___ Entries supplied

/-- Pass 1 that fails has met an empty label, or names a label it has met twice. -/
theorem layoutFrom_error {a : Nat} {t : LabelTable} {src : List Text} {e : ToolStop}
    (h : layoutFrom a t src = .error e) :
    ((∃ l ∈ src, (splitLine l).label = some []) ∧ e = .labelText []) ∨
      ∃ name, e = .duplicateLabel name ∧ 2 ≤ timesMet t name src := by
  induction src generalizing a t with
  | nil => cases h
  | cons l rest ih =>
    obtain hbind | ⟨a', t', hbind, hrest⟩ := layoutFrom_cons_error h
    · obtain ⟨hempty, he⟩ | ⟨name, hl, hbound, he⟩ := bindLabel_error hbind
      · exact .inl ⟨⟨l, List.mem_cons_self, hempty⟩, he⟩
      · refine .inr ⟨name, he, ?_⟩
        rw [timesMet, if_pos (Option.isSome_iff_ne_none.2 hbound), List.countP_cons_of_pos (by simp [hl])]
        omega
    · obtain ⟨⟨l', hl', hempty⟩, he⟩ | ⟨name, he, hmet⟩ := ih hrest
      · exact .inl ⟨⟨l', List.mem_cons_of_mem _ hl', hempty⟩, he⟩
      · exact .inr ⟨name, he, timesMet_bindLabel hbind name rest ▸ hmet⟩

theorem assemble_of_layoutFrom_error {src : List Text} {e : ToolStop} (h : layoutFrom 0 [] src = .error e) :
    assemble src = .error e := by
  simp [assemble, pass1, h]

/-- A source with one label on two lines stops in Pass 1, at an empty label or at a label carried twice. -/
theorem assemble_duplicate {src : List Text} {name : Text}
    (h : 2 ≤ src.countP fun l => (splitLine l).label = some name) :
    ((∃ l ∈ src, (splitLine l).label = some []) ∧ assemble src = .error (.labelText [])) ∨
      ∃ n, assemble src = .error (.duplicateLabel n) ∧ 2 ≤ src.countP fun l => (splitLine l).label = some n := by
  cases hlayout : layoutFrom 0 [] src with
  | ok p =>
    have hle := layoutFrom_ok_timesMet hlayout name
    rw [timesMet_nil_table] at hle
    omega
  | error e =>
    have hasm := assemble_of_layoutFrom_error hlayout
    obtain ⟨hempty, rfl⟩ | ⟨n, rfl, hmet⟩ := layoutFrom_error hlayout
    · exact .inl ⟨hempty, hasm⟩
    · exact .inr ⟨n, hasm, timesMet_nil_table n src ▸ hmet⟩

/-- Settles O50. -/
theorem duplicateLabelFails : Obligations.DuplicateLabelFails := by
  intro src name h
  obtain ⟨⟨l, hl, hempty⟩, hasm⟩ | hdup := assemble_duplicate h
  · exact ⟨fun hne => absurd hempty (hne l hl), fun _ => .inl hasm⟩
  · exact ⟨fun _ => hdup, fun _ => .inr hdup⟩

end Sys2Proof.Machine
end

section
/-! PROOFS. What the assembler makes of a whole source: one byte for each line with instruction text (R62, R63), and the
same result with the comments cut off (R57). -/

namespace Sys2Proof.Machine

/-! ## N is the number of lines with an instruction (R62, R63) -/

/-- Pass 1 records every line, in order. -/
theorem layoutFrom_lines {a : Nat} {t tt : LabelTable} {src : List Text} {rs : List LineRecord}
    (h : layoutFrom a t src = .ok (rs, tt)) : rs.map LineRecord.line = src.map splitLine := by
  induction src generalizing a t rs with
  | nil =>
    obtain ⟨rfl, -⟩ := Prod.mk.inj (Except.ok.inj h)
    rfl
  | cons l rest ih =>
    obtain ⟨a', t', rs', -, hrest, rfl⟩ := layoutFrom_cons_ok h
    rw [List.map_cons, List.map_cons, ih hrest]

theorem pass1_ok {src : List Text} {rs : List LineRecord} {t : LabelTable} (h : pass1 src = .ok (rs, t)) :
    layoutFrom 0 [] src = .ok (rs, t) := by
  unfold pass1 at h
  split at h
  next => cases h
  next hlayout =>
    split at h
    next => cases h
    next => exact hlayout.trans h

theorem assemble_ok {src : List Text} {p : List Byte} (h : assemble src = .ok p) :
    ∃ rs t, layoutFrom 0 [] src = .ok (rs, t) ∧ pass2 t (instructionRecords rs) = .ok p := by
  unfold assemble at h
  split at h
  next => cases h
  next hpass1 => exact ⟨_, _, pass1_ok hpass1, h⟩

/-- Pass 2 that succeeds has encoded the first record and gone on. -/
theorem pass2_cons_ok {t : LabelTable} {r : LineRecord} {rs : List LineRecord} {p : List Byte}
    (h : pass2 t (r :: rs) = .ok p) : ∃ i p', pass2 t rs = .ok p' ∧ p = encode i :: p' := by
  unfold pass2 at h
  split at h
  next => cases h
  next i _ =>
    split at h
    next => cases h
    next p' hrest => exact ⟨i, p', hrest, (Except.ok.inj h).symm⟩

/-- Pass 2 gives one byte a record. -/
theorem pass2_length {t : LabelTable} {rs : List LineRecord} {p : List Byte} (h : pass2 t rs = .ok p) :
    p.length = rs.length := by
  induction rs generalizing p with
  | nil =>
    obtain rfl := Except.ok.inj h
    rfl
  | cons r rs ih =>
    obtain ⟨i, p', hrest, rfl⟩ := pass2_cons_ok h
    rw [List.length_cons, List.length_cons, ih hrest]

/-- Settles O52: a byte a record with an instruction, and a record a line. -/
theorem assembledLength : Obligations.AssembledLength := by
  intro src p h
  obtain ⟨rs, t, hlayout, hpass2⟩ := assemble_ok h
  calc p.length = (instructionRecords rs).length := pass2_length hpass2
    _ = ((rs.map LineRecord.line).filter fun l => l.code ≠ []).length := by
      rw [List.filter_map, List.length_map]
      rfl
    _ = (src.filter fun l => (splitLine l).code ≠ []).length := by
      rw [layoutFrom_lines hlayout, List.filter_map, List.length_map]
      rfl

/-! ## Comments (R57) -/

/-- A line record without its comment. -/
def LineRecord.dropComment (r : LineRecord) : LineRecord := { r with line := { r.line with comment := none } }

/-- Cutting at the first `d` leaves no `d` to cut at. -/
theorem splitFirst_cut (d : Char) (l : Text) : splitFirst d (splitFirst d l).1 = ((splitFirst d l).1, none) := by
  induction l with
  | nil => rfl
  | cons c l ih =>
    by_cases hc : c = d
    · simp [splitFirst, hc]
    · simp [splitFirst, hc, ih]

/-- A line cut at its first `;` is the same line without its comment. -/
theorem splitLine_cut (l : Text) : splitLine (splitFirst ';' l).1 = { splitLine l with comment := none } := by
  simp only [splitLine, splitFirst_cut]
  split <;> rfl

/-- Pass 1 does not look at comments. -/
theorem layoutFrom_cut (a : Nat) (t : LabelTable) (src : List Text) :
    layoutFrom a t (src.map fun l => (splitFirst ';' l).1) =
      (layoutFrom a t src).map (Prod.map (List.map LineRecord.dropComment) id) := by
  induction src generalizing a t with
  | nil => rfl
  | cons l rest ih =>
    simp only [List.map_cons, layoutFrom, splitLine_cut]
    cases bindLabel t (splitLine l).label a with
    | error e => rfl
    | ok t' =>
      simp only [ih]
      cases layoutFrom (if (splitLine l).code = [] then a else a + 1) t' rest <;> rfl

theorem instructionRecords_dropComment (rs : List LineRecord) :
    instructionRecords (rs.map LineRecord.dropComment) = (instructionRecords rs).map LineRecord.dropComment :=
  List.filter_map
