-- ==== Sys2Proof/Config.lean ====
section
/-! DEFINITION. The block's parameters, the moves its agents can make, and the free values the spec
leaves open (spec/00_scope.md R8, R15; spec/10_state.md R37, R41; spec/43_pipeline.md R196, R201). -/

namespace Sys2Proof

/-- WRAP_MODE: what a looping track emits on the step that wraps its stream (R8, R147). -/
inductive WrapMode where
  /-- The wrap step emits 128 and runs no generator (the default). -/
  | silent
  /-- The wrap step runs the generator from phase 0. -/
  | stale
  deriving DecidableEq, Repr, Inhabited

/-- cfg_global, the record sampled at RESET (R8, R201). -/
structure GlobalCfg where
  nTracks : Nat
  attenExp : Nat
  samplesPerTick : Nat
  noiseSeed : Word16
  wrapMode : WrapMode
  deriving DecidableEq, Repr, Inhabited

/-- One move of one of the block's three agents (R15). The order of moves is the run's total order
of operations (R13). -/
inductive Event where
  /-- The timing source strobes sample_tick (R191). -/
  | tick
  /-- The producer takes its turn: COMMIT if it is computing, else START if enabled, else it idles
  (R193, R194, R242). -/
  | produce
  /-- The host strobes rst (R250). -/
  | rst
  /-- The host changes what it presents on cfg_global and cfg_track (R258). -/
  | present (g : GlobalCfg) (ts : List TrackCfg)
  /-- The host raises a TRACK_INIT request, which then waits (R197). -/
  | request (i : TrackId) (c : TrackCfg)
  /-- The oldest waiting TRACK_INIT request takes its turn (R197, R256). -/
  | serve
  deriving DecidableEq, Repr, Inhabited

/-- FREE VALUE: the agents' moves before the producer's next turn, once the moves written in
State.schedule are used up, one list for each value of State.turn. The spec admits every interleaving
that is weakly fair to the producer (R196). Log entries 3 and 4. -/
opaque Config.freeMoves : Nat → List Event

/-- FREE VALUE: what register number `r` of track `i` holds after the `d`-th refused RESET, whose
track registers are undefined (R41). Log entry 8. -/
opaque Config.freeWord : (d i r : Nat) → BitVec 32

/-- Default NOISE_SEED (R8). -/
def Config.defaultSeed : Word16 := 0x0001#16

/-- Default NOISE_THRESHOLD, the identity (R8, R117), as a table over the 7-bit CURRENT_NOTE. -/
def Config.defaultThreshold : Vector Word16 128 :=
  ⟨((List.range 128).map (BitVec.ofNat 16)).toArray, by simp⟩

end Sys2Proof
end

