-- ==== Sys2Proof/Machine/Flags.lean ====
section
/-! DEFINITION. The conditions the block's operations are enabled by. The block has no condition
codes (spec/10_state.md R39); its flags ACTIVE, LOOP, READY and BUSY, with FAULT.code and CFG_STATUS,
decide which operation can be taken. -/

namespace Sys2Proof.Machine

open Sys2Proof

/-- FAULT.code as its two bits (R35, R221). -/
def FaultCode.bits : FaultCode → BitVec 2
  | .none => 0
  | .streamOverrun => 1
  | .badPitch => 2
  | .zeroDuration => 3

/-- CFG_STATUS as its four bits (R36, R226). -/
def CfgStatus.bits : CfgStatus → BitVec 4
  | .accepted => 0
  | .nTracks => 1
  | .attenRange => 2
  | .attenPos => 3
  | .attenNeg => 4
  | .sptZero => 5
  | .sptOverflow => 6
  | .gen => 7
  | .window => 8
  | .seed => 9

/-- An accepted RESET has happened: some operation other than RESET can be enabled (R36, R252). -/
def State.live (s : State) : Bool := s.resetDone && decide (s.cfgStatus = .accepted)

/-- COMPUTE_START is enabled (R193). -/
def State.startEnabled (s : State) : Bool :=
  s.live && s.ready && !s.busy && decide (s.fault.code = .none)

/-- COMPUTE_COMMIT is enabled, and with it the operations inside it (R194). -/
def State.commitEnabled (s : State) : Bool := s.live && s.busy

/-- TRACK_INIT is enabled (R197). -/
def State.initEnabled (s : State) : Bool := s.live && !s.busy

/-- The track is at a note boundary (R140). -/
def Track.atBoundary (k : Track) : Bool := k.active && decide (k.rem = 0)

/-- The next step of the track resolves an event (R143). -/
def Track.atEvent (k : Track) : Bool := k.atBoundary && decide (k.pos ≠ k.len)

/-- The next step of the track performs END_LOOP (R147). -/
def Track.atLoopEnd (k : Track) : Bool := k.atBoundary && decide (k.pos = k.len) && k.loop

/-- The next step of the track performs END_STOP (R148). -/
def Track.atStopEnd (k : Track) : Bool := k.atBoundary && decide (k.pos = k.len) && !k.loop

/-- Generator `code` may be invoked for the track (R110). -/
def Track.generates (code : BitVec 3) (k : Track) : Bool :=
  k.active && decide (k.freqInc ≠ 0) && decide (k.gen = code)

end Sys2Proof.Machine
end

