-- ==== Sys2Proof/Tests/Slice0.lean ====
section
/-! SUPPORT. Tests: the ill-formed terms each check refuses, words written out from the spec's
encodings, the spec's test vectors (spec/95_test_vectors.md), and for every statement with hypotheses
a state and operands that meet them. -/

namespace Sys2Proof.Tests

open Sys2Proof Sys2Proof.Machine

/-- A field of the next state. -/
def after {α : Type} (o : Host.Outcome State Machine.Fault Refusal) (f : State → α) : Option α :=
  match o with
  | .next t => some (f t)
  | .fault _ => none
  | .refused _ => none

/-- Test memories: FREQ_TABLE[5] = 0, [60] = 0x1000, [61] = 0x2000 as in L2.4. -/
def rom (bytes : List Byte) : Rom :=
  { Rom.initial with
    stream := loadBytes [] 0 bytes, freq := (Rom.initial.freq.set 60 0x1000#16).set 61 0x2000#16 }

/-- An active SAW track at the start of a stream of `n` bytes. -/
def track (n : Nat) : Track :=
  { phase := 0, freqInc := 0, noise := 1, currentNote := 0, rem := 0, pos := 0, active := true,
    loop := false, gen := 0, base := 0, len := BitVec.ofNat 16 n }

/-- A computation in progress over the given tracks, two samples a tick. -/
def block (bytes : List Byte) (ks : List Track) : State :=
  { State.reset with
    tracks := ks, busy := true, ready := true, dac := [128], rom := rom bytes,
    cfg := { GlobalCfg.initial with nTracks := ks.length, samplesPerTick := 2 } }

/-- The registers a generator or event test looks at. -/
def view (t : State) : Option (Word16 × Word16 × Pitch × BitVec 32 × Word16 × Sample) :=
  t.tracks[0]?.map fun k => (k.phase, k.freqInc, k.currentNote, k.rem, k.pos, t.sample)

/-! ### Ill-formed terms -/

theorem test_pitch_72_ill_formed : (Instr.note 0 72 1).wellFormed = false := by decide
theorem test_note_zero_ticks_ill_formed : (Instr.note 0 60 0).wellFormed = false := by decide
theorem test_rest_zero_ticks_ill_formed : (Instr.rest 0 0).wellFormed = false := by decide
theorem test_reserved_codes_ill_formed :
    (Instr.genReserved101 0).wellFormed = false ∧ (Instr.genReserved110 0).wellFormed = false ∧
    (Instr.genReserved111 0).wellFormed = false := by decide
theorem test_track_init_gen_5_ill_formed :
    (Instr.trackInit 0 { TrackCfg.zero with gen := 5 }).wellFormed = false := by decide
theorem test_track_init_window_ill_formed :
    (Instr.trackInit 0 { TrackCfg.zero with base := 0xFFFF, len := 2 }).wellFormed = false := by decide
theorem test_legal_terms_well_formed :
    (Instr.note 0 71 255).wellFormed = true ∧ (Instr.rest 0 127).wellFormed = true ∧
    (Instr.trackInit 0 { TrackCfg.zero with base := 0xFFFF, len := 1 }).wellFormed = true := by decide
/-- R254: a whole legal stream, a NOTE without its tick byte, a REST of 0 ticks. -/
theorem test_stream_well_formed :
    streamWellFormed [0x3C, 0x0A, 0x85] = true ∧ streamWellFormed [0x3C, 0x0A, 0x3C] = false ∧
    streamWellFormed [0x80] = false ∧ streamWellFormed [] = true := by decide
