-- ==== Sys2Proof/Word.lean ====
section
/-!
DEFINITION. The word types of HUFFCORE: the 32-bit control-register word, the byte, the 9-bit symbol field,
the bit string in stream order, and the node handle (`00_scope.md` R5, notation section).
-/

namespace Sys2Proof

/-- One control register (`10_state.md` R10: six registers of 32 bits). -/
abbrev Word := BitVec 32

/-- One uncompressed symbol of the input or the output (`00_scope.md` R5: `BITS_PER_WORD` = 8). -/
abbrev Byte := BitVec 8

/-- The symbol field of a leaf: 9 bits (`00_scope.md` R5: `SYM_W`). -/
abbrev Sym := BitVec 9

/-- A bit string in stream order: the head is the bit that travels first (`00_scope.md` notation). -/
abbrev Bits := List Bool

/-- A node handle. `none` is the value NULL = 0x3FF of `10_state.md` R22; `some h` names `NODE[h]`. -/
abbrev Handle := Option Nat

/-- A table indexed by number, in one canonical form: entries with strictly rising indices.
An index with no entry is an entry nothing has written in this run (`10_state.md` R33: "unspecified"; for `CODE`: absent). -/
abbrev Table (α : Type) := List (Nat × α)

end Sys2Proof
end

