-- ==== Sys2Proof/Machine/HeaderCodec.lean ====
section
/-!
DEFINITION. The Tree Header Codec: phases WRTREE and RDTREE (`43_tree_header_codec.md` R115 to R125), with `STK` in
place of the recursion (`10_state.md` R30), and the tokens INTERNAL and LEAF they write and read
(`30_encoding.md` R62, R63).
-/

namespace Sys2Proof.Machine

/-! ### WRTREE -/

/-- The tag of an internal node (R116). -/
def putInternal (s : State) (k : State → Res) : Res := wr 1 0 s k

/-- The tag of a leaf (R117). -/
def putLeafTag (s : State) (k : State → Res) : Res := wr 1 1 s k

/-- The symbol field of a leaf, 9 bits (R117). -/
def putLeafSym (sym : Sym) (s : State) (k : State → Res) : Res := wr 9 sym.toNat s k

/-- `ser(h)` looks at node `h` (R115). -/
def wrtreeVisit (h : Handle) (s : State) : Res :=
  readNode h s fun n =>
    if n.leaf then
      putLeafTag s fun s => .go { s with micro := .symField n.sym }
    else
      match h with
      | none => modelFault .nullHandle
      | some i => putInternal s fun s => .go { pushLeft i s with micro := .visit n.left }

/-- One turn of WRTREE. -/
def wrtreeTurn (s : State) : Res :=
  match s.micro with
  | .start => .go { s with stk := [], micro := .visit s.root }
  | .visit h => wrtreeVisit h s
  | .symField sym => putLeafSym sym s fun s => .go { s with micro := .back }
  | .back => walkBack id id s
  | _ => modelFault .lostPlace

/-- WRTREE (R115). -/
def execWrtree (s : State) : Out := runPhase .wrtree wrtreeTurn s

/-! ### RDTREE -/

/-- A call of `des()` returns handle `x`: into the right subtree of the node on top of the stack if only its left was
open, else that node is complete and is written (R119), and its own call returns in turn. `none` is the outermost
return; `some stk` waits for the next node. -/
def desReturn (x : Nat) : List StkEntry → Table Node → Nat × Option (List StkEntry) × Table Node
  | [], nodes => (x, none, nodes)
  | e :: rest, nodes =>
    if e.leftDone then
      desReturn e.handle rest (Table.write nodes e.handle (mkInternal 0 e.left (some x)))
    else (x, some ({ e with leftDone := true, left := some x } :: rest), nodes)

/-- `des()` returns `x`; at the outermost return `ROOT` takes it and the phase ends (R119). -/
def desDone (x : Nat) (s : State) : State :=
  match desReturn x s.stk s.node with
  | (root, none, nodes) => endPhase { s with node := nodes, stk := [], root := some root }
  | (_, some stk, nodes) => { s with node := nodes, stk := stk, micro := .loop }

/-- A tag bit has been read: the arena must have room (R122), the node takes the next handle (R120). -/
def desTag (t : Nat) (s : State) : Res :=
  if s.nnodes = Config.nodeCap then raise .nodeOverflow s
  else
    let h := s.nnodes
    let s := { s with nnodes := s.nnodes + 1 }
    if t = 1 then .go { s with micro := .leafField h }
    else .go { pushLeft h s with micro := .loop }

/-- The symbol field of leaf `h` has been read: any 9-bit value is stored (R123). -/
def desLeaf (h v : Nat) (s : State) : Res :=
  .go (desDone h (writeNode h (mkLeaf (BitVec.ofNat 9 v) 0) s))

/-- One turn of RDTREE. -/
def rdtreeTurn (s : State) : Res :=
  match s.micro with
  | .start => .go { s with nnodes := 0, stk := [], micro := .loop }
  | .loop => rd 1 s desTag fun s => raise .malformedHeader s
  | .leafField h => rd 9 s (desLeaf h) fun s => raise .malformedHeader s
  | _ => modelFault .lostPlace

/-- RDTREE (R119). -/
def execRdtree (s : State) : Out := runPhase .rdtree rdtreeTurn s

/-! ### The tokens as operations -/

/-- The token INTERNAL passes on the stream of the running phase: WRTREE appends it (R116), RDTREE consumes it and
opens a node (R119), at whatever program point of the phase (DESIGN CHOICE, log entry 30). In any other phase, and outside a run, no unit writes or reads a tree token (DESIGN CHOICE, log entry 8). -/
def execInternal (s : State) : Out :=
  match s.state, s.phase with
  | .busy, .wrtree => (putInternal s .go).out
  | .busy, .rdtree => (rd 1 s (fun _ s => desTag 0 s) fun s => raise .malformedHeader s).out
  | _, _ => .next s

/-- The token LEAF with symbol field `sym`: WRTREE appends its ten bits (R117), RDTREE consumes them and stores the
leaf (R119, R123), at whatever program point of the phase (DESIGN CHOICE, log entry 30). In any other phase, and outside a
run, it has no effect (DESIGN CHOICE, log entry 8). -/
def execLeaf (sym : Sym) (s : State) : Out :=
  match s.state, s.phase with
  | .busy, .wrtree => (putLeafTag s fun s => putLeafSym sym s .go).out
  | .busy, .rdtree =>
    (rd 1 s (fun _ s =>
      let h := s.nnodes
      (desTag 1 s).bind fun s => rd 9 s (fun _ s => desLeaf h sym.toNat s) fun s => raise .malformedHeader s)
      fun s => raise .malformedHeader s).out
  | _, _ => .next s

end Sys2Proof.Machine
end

______

**Goal of the exercise:** With the line holding "desTag fun s => raise .malformedHeader s" as the first and the line holding "consumes it and" as the last, please transcribe exactly the lines of the material above in that range and nothing else.

**Result below:**
  | .loop => rd 1 s desTag fun s => raise .malformedHeader s
  | .leafField h => rd 9 s (desLeaf h) fun s => raise .malformedHeader s
  | _ => modelFault .lostPlace

/-- RDTREE (R119). -/
def execRdtree (s : State) : Out := runPhase .rdtree rdtreeTurn s

/-! ### The tokens as operations -/

/-- The token INTERNAL passes on the stream of the running phase: WRTREE appends it (R116), RDTREE consumes it and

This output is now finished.